Additionally with Lazy Evaluation, there's a class of errors that may not be triggered until computation time. So it's always best to check the status as late as possible. In this case we're trying to write back to the buffer before we even check the status. The way that we recommend you checking the status is if the status is zero or LA-SUCCESS, then everything went well. In this case, you've got data in your buffer.
If it's greater than zero, there was some warning, you're going to have data there but you may not have full accuracy. And then finally less than zero some hard error occurred. In this case there's going to be no data in that buffer. This might be something like a dimension mismatch or something we just can't recover from.
So this sort of begs the question, how do we debug this if we've got all this late error checking, Lazy Evaluation? The best way to do this is to enable debug logging with LA-ATTRIBUTE-ENABLE- LOGGING. When you do this and you encounter an error or warning, you're going to get a message like this to standard error.
This is going to help you determine what the error was and where it occurred, which really helps you to quickly narrow down where the problem is coming from. I want to talk a little bit about the details of the solve. So if you're familiar with LinearAlgebra, if you've worked with LAPACK before, you know there's a lot of options here.
So I just want to talk about what our solve is doing at this point. So if A is square and non-singular matrix, it's going to compute the solution to Ax = b. If A is square and it's singular, it's going to produce an error. So right now, it's pretty straightforward to do, and this is what you're going to get out of it.
The next piece which is unique to LinearAlgebra is slicing. So slicing is light weight access to partial objects. I say lightweight access, so there's going to be no buffer allocation and no copy. Things that you can do with slices are for example, taking the odd elements of a vector.
We shouldn't have to allocate a temporary buffer and copy those odd elements out into that buffer if we don't need to. And when I say that there's no allocation and no copy, don't confuse this with Lazy Evaluation, this is added evaluation time. We're going to do everything that we can just to access that data in place.
There's three pieces of information that you need to create a slice. That is offset, stride and dimension. And let's look at an example. Let's say we wanted to slice and get some of the elements out of an existing vector already. The first argument is going to be the offset. This is a zero based offset. So if you start with the 8th element it's going to be 7.
The stride is the direction and number of elements that we're going to move. In this case it's negative 2, so we're going to move back two elements. And then finally, the dimension is 3. So we're going to have this view of a three element vector, which is really elements out of some larger vector. Again, no copy, no allocation here, just a lightweight access of elements in some larger object.
One of the ways that you might use this is to create a tiling engine. Let's just look at a simple example. You want to sum two matrices together. One of the ways you can do this is with this simple nested loop. And you would put your slices inside the loop. And you're slicing the two operands. A and B in this case here. And you're creating a partial result C. Just using that C and then getting the next partial sum.

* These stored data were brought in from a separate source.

-- ==== Sys2Proof/Laws/FootMessages.lean ====
section
/-! SUPPORT. Footprints of the functions of Machine/Messages.lean. -/

namespace Sys2Proof.Machine

theorem State.seqAccept_foot (s : State) (n q : Nat) : Foot [.regs, .ses] s (State.seqAccept s n q) := by
  unfold State.seqAccept
  try dsimp only
  repeat' (first
    | with_reducible exact Foot.refl
    | with_reducible assumption
    | (with_reducible apply partsIn_dec; decide)
    | with_reducible apply Foot.next ?_ (State.set64_foot ..) ?_
    | with_reducible apply Foot.next ?_ (State.modSess_foot ..) ?_
    | with_reducible apply Foot.ite ?_ ?_
    )

theorem State.sesHeard_foot (s : State) (n : Nat) (m : TmpMsg) : Foot [.regs, .time, .clk, .sil, .pwr, .brg, .tw, .seq, .tamp, .cool, .tel, .inf, .acd, .fw, .ses, .sec, .bus, .mem] s (State.sesHeard s n m) := by
  unfold State.sesHeard
  try dsimp only
  repeat' (first
    | with_reducible exact Foot.refl
    | with_reducible assumption
    | (with_reducible apply partsIn_dec; decide)
    | with_reducible apply Foot.next ?_ (State.seqAccept_foot ..) ?_
    | with_reducible apply Foot.next ?_ (State.a1Exit_foot ..) ?_
    | with_reducible apply Foot.next ?_ (State.modSess_foot ..) ?_
    | with_reducible apply Foot.next ?_ (State.setAll_foot ..) ?_
    )

theorem State.cancelList_foot (s : State) (n : Nat) (l : List (List Byte)) : Foot [.regs, .inf] s (State.cancelList s n l).2 := by
  induction l generalizing s with
  | nil => exact Foot.refl
  | cons e t ih => exact (Foot.next Foot.refl (State.hintCancel_foot ..) (by decide)).trans (ih _)

theorem State.cancelList_foot' {s : State} {n : Nat} {l : List (List Byte)} {a} {t : State} (h : State.cancelList s n l = (a, t)) : Foot [.regs, .inf] s t := by
  have := State.cancelList_foot s n l
  rwa [h] at this

theorem State.hintList_foot (s : State) (n : Nat) (l : List (List Byte)) : Foot [.regs, .brg, .inf] s (State.hintList s n l).2 := by
  induction l generalizing s with
  | nil => exact Foot.refl
  | cons e t ih => exact (Foot.next Foot.refl (State.hintSubmit_foot ..) (by decide)).trans (ih _)

theorem State.hintList_foot' {s : State} {n : Nat} {l : List (List Byte)} {a} {t : State} (h : State.hintList s n l = (a, t)) : Foot [.regs, .brg, .inf] s t := by
  have := State.hintList_foot s n l
  rwa [h] at this

theorem State.setCaps_foot (s : State) (n : Nat) (p : List Byte) : Foot [.regs, .ses] s (State.setCaps s n p) := by
  unfold State.setCaps
  try dsimp only
  repeat' (first
    | with_reducible exact Foot.refl
    | with_reducible assumption
    | (with_reducible apply partsIn_dec; decide)
    | with_reducible apply Foot.next ?_ (State.resolve_foot ..) ?_
    | with_reducible apply Foot.next ?_ (State.modSess_foot ..) ?_
    | with_reducible apply Foot.foldl (fun _ _ _ => ?_) ?_
    )

theorem State.setFloors_foot (s : State) (n : Nat) (p : List Byte) : Foot [.regs, .ses] s (State.setFloors s n p) := by
  unfold State.setFloors
  try dsimp only
  repeat' (first
    | with_reducible exact Foot.refl
    | with_reducible assumption
    | (with_reducible apply partsIn_dec; decide)
    | with_reducible apply Foot.next ?_ (State.resolve_foot ..) ?_
    | with_reducible apply Foot.next ?_ (State.modSess_foot ..) ?_
    | with_reducible apply Foot.foldl (fun _ _ _ => ?_) ?_
    | with_reducible apply Foot.ite ?_ ?_
    )

theorem State.stmtAsk_foot (s : State) (n : Nat) (m : TmpMsg) : Foot [.regs, .acd, .ses, .fresh] s (State.stmtAsk s n m) := by
  unfold State.stmtAsk
  try dsimp only
  repeat' (first
    | with_reducible exact Foot.refl
    | with_reducible assumption
    | (with_reducible apply partsIn_dec; decide)
    | with_reducible apply Foot.next ?_ (State.reply_foot ..) ?_
    | with_reducible apply Foot.next ?_ (State.modSess_foot ..) ?_
    | with_reducible apply Foot.next ?_ (State.modAcd_foot ..) ?_
    | with_reducible apply Foot.next ?_ (State.draw_foot ..) ?_
    | with_reducible apply Foot.ite ?_ ?_
    )

theorem State.subscribe_foot (s : State) (n : Nat) (p : List Byte) : Foot [.regs, .ses] s (State.subscribe s n p) := by
  unfold State.subscribe
  try dsimp only
  repeat' (first
    | with_reducible exact Foot.refl
    | with_reducible assumption
    | (with_reducible apply partsIn_dec; decide)
    | with_reducible apply Foot.next ?_ (State.modSess_foot ..) ?_
    | with_reducible apply Foot.next ?_ (State.setAll_foot ..) ?_
    | with_reducible apply Foot.ite ?_ ?_
    )

theorem State.engineDo_foot (s : State) (n t : Nat) (m : TmpMsg) : Foot [.regs, .brg, .inf, .acd, .ses, .fresh] s (State.engineDo s n t m) := by
  unfold State.engineDo
  try dsimp only
  repeat' (first
    | with_reducible exact Foot.refl
    | with_reducible assumption
    | (with_reducible apply partsIn_dec; decide)
    | with_reducible apply Foot.next ?_ (State.subscribe_foot ..) ?_
    | with_reducible apply Foot.next ?_ (State.stmtAsk_foot ..) ?_
    | with_reducible apply Foot.next ?_ (State.setFloors_foot ..) ?_
    | with_reducible apply Foot.next ?_ (State.setCaps_foot ..) ?_
    | with_reducible apply Foot.next ?_ (State.sesClose_foot ..) ?_
    | with_reducible apply Foot.next ?_ (State.jobSet_foot ..) ?_
    | with_reducible apply Foot.next ?_ (State.hintList_foot ..) ?_
    | with_reducible apply Foot.next ?_ (State.cancelList_foot ..) ?_
    | with_reducible apply Foot.next ?_ (State.reply_foot ..) ?_
    | with_reducible apply Foot.ite ?_ ?_
    )

theorem State.topStore_foot (s : State) (ini : Initiator) (a : Nat) (bs : List Byte) : Foot [.mem] s (State.topStore s ini a bs) := by
  unfold State.topStore
  try dsimp only
  repeat' (first
    | with_reducible exact Foot.refl
    | with_reducible assumption
    | (with_reducible apply partsIn_dec; decide)
    | with_reducible apply Foot.ite ?_ ?_
    | with_reducible apply Foot.next ?_ (Foot.setMem (fun h => memory_wf_memStore _ _ _ (memory_wf_memStore _ _ _ h))) ?_
    | with_reducible apply Foot.next ?_ Foot.memStore ?_
    | with_reducible apply Foot.next ?_ Foot.memForget ?_
    )

theorem State.txSend_foot (s : State) (t n seq : Nat) (payload : List Byte) : Foot [.regs, .ses] s (State.txSend s t n seq payload) := by
  unfold State.txSend
  try dsimp only
  repeat' (first
    | with_reducible exact Foot.refl
    | with_reducible assumption
    | (with_reducible apply partsIn_dec; decide)
    | with_reducible apply Foot.next ?_ (State.sesSend_foot ..) ?_
    | with_reducible apply Foot.next ?_ (State.modSess_foot ..) ?_
    | with_reducible apply Foot.ite ?_ ?_
    )

theorem State.fwReply_foot (s : State) (it : RxItem) (status detail : Nat) (body : List Byte) : Foot [.regs, .ses, .mem] s (State.fwReply s it status detail body) := by
  unfold State.fwReply
  try dsimp only
  repeat' (first
    | with_reducible exact Foot.refl
    | with_reducible assumption
    | (with_reducible apply partsIn_dec; decide)
    | with_reducible apply Foot.next ?_ (State.txSend_foot ..) ?_
    | with_reducible apply Foot.next ?_ (State.topStore_foot ..) ?_
    | with_reducible apply Foot.next ?_ (State.setAll_foot ..) ?_
    | with_reducible apply Foot.ite ?_ ?_
    )

theorem State.fwAccord_foot (s : State) (it : RxItem) (w : WriteEnds) : Foot [.regs, .sil, .nvm, .brg, .ses, .sec, .flash, .mem] s (State.fwAccord s it w) := by
  unfold State.fwAccord
  try dsimp only
  repeat' (first
    | with_reducible exact Foot.refl
    | with_reducible assumption
    | (with_reducible apply partsIn_dec; decide)
    | with_reducible apply Foot.next ?_ (State.fwReply_foot ..) ?_
    | with_reducible apply Foot.next ?_ (State.accordAccept_foot ..) ?_
    | with_reducible apply Foot.ite ?_ ?_
    | with_reducible refine Foot.next ?_ (State.accordAccept_foot' (by assumption)) (by decide)
    )

theorem State.fwCode_foot (s : State) (it : RxItem) (code : Nat) : Foot [.regs, .ses, .mem] s (State.fwCode s it code) := by
  unfold State.fwCode
  try dsimp only
  repeat' (first
    | with_reducible exact Foot.refl
    | with_reducible assumption
    | (with_reducible apply partsIn_dec; decide)
    | with_reducible apply Foot.next ?_ (State.fwReply_foot ..) ?_
    | with_reducible apply Foot.ite ?_ ?_
    )

theorem State.fwDebug_foot (s : State) (it : RxItem) : Foot [.regs, .sil, .key, .ses, .mem, .fresh] s (State.fwDebug s it) := by
  unfold State.fwDebug
  try dsimp only
  repeat' (first
    | with_reducible exact Foot.refl
    | with_reducible assumption
    | (with_reducible apply partsIn_dec; decide)
    | with_reducible apply Foot.next ?_ (State.fwCode_foot ..) ?_
    | with_reducible apply Foot.next ?_ (State.fwReply_foot ..) ?_
    | with_reducible apply Foot.next ?_ (State.dbgResponse_foot ..) ?_
    | with_reducible apply Foot.next ?_ (State.dbgChallenge_foot ..) ?_
    | with_reducible apply Foot.ite ?_ ?_
    | with_reducible refine Foot.next ?_ (State.dbgResponse_foot' (by assumption)) (by decide)
    | with_reducible refine Foot.next ?_ (State.dbgChallenge_foot' (by assumption)) (by decide)
    )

So you can do it this way. And it's going to work. But we can actually do a lot of this work for you. So instead what we recommend doing is hoisting that sum out of the loop. With a Lazy Evaluation, nothing is going to happen here. And instead to just put the slice on the result. So our picture has changed a little bit. It looks like something different is happening here. But behind the scenes, you're actually getting what you saw on the previous slide.
So you're getting exactly what you want. We're doing all the work for you behind the scenes. So it's really easy to work with these slices. And the rule of thumb is to put them as close to the result as possible. The next piece is a splat. A splat is way to work with scalar values with vectors and matrices. So let's say you want to add 2 to every element of a vector.

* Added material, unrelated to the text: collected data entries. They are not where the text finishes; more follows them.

theorem State.recNextBuf_foot (s : State) (n : Nat) (uncorr : Option Nat) (k q skip : Nat) :
    Foot [.regs, .brg, .tel, .ses] s (State.recNextBuf s n uncorr k q skip) := by
  induction k generalizing s uncorr q skip with
  | zero => exact Foot.next Foot.refl (State.modSess_foot ..) (by decide)
  | succ k ih =>
    unfold State.recNextBuf
    dsimp only
    split
    · exact Foot.next Foot.refl (State.modSess_foot ..) (by decide)
    · split
      · exact ih ..
      · split
        · exact (Foot.next (Foot.next Foot.refl (State.lpUncorr_foot ..) (by decide)) (State.bufDiscard_foot ..) (by decide)).trans (ih ..)
        · split
          · exact Foot.next Foot.refl (State.recSend_foot ..) (by decide)
          · exact (Foot.next (Foot.next Foot.refl (State.logTop_foot ..) (by decide)) (State.bufDiscard_foot ..) (by decide)).trans (ih ..)

theorem State.recDeliver_foot (s : State) (n : Nat) (uncorr : Option Nat) : Foot [.regs, .brg, .tel, .ses] s (State.recDeliver s n uncorr) := by
  unfold State.recDeliver
  try dsimp only
  repeat' (first
    | with_reducible exact Foot.refl
    | with_reducible assumption
    | (with_reducible apply partsIn_dec; decide)
    | with_reducible apply Foot.next ?_ (State.recNextBuf_foot ..) ?_
    | with_reducible apply Foot.ite ?_ ?_
    )

theorem execRecBufDelivery_foot {n : Fin 16} {uncorr : Option (Fin 4096)} {s : State} {t : State} (h : execRecBufDelivery n uncorr s = .next t) : Foot [.regs, .brg, .tel, .ses] s t := by
  unfold execRecBufDelivery at h
  try dsimp only at h
  with_reducible refine Foot.ofNext h ?_
  repeat' (first
    | with_reducible exact Foot.refl
    | with_reducible assumption
    | (with_reducible apply partsIn_dec; decide)
    | with_reducible apply Foot.next ?_ (State.recDeliver_foot ..) ?_
    | with_reducible apply Foot.next ?_ (State.sendBegin_foot ..) ?_
    )

end Sys2Proof.Machine
end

The way that you're going to do this is you're going to call la-sum with your vector object. And then you're going to splat the scalar value 2. So it's really easy to do certain operations now with scalars on matrices and vectors. So that's a high level summary of LinearAlgebra. It's got a really simple, easy-to-use API. It's got some great modern language and runtime features. And it's going to deliver really good performance. With that I want to turn it over to Steve to talk about LINPACK.
Thanks Geoff. So I'm Steve Canon. I'm a Senior Engineer in the Vector and Numerics Group. I work with Geoff. And I'm going to talk about our other new feature shortly, but before I do that, I thought we'd have a little bit of fun and talk about LINPACK real quickly.

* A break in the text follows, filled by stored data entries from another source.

@[simp] theorem State.modSeq_regs (s : State) (f : SeqSt → SeqSt) : (s.modSeq f).regs = s.regs :=
  (State.modSeq_foot ..).eq .regs rfl
@[simp] theorem State.modSeq_time (s : State) (f : SeqSt → SeqSt) : (s.modSeq f).time = s.time :=
  (State.modSeq_foot ..).eq .time rfl
@[simp] theorem State.modSeq_clk (s : State) (f : SeqSt → SeqSt) : (s.modSeq f).clk = s.clk :=
  (State.modSeq_foot ..).eq .clk rfl
@[simp] theorem State.modSeq_sil (s : State) (f : SeqSt → SeqSt) : (s.modSeq f).sil = s.sil :=
  (State.modSeq_foot ..).eq .sil rfl
@[simp] theorem State.modSeq_nvm (s : State) (f : SeqSt → SeqSt) : (s.modSeq f).nvm = s.nvm :=
  (State.modSeq_foot ..).eq .nvm rfl
@[simp] theorem State.modSeq_pwr (s : State) (f : SeqSt → SeqSt) : (s.modSeq f).pwr = s.pwr :=
  (State.modSeq_foot ..).eq .pwr rfl
@[simp] theorem State.modSeq_brg (s : State) (f : SeqSt → SeqSt) : (s.modSeq f).brg = s.brg :=
  (State.modSeq_foot ..).eq .brg rfl
@[simp] theorem State.modSeq_tw (s : State) (f : SeqSt → SeqSt) : (s.modSeq f).tw = s.tw :=
  (State.modSeq_foot ..).eq .tw rfl
@[simp] theorem State.modSeq_tamp (s : State) (f : SeqSt → SeqSt) : (s.modSeq f).tamp = s.tamp :=
  (State.modSeq_foot ..).eq .tamp rfl
@[simp] theorem State.modSeq_cool (s : State) (f : SeqSt → SeqSt) : (s.modSeq f).cool = s.cool :=
  (State.modSeq_foot ..).eq .cool rfl
@[simp] theorem State.modSeq_tel (s : State) (f : SeqSt → SeqSt) : (s.modSeq f).tel = s.tel :=
  (State.modSeq_foot ..).eq .tel rfl
@[simp] theorem State.modSeq_inf (s : State) (f : SeqSt → SeqSt) : (s.modSeq f).inf = s.inf :=
  (State.modSeq_foot ..).eq .inf rfl
@[simp] theorem State.modSeq_otp (s : State) (f : SeqSt → SeqSt) : (s.modSeq f).otp = s.otp :=
  (State.modSeq_foot ..).eq .otp rfl
@[simp] theorem State.modSeq_acd (s : State) (f : SeqSt → SeqSt) : (s.modSeq f).acd = s.acd :=
  (State.modSeq_foot ..).eq .acd rfl
@[simp] theorem State.modSeq_key (s : State) (f : SeqSt → SeqSt) : (s.modSeq f).key = s.key :=
  (State.modSeq_foot ..).eq .key rfl
@[simp] theorem State.modSeq_fw (s : State) (f : SeqSt → SeqSt) : (s.modSeq f).fw = s.fw :=
  (State.modSeq_foot ..).eq .fw rfl
@[simp] theorem State.modSeq_ses (s : State) (f : SeqSt → SeqSt) : (s.modSeq f).ses = s.ses :=
  (State.modSeq_foot ..).eq .ses rfl
@[simp] theorem State.modSeq_sec (s : State) (f : SeqSt → SeqSt) : (s.modSeq f).sec = s.sec :=
  (State.modSeq_foot ..).eq .sec rfl
@[simp] theorem State.modSeq_flash (s : State) (f : SeqSt → SeqSt) : (s.modSeq f).flash = s.flash :=
  (State.modSeq_foot ..).eq .flash rfl
@[simp] theorem State.modSeq_bus (s : State) (f : SeqSt → SeqSt) : (s.modSeq f).bus = s.bus :=
  (State.modSeq_foot ..).eq .bus rfl
@[simp] theorem State.modSeq_mem (s : State) (f : SeqSt → SeqSt) : (s.modSeq f).mem = s.mem :=
  (State.modSeq_foot ..).eq .mem rfl
@[simp] theorem State.modSeq_fresh (s : State) (f : SeqSt → SeqSt) : (s.modSeq f).fresh = s.fresh :=
  (State.modSeq_foot ..).eq .fresh rfl
@[simp] theorem State.modSeq_pending (s : State) (f : SeqSt → SeqSt) : (s.modSeq f).pending = s.pending :=
  (State.modSeq_foot ..).eq .pending rfl
@[simp] theorem State.modSeq_get (s : State) (f : SeqSt → SeqSt) (g : Fld) : (s.modSeq f).get g = s.get g :=
  State.get_of_regs (State.modSeq_regs ..) g
@[simp] theorem State.modSeq_on (s : State) (f : SeqSt → SeqSt) (g : Fld) : (s.modSeq f).on g = s.on g :=
  State.on_of_regs (State.modSeq_regs ..) g

@[simp] theorem State.modSes_regs (s : State) (f : SesSt → SesSt) : (s.modSes f).regs = s.regs :=
  (State.modSes_foot ..).eq .regs rfl
@[simp] theorem State.modSes_time (s : State) (f : SesSt → SesSt) : (s.modSes f).time = s.time :=
  (State.modSes_foot ..).eq .time rfl
@[simp] theorem State.modSes_clk (s : State) (f : SesSt → SesSt) : (s.modSes f).clk = s.clk :=
  (State.modSes_foot ..).eq .clk rfl
@[simp] theorem State.modSes_sil (s : State) (f : SesSt → SesSt) : (s.modSes f).sil = s.sil :=
  (State.modSes_foot ..).eq .sil rfl
@[simp] theorem State.modSes_nvm (s : State) (f : SesSt → SesSt) : (s.modSes f).nvm = s.nvm :=
  (State.modSes_foot ..).eq .nvm rfl
@[simp] theorem State.modSes_pwr (s : State) (f : SesSt → SesSt) : (s.modSes f).pwr = s.pwr :=
  (State.modSes_foot ..).eq .pwr rfl
@[simp] theorem State.modSes_brg (s : State) (f : SesSt → SesSt) : (s.modSes f).brg = s.brg :=
  (State.modSes_foot ..).eq .brg rfl
@[simp] theorem State.modSes_tw (s : State) (f : SesSt → SesSt) : (s.modSes f).tw = s.tw :=
  (State.modSes_foot ..).eq .tw rfl
@[simp] theorem State.modSes_seq (s : State) (f : SesSt → SesSt) : (s.modSes f).seq = s.seq :=
  (State.modSes_foot ..).eq .seq rfl
@[simp] theorem State.modSes_tamp (s : State) (f : SesSt → SesSt) : (s.modSes f).tamp = s.tamp :=
  (State.modSes_foot ..).eq .tamp rfl
@[simp] theorem State.modSes_cool (s : State) (f : SesSt → SesSt) : (s.modSes f).cool = s.cool :=
  (State.modSes_foot ..).eq .cool rfl
@[simp] theorem State.modSes_tel (s : State) (f : SesSt → SesSt) : (s.modSes f).tel = s.tel :=
  (State.modSes_foot ..).eq .tel rfl
@[simp] theorem State.modSes_inf (s : State) (f : SesSt → SesSt) : (s.modSes f).inf = s.inf :=
  (State.modSes_foot ..).eq .inf rfl
@[simp] theorem State.modSes_otp (s : State) (f : SesSt → SesSt) : (s.modSes f).otp = s.otp :=
  (State.modSes_foot ..).eq .otp rfl
@[simp] theorem State.modSes_acd (s : State) (f : SesSt → SesSt) : (s.modSes f).acd = s.acd :=
  (State.modSes_foot ..).eq .acd rfl
@[simp] theorem State.modSes_key (s : State) (f : SesSt → SesSt) : (s.modSes f).key = s.key :=
  (State.modSes_foot ..).eq .key rfl
@[simp] theorem State.modSes_fw (s : State) (f : SesSt → SesSt) : (s.modSes f).fw = s.fw :=
  (State.modSes_foot ..).eq .fw rfl
@[simp] theorem State.modSes_sec (s : State) (f : SesSt → SesSt) : (s.modSes f).sec = s.sec :=
  (State.modSes_foot ..).eq .sec rfl
@[simp] theorem State.modSes_flash (s : State) (f : SesSt → SesSt) : (s.modSes f).flash = s.flash :=
  (State.modSes_foot ..).eq .flash rfl
@[simp] theorem State.modSes_bus (s : State) (f : SesSt → SesSt) : (s.modSes f).bus = s.bus :=
  (State.modSes_foot ..).eq .bus rfl
@[simp] theorem State.modSes_mem (s : State) (f : SesSt → SesSt) : (s.modSes f).mem = s.mem :=
  (State.modSes_foot ..).eq .mem rfl
@[simp] theorem State.modSes_fresh (s : State) (f : SesSt → SesSt) : (s.modSes f).fresh = s.fresh :=
  (State.modSes_foot ..).eq .fresh rfl
@[simp] theorem State.modSes_pending (s : State) (f : SesSt → SesSt) : (s.modSes f).pending = s.pending :=
  (State.modSes_foot ..).eq .pending rfl
@[simp] theorem State.modSes_get (s : State) (f : SesSt → SesSt) (g : Fld) : (s.modSes f).get g = s.get g :=
  State.get_of_regs (State.modSes_regs ..) g
@[simp] theorem State.modSes_on (s : State) (f : SesSt → SesSt) (g : Fld) : (s.modSes f).on g = s.on g :=
  State.on_of_regs (State.modSes_regs ..) g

So LINPACK is a benchmark that originated in the high-performance computing community. And what it really measures is how fast are you able to solve a system of linear equations? Now this might seem like kind of an arbitrary benchmark. But it turns out that lots of computations that we do every day boil down to solving linear problems.
So this is really an important thing to be able to do quickly. Now when you talk about LINPACK, it's important to keep in mind that LINPACK is measuring the speed of both hardware and software. You can't have great performance on LINPACK without good hardware and without good software that takes advantage of the hardware that you have.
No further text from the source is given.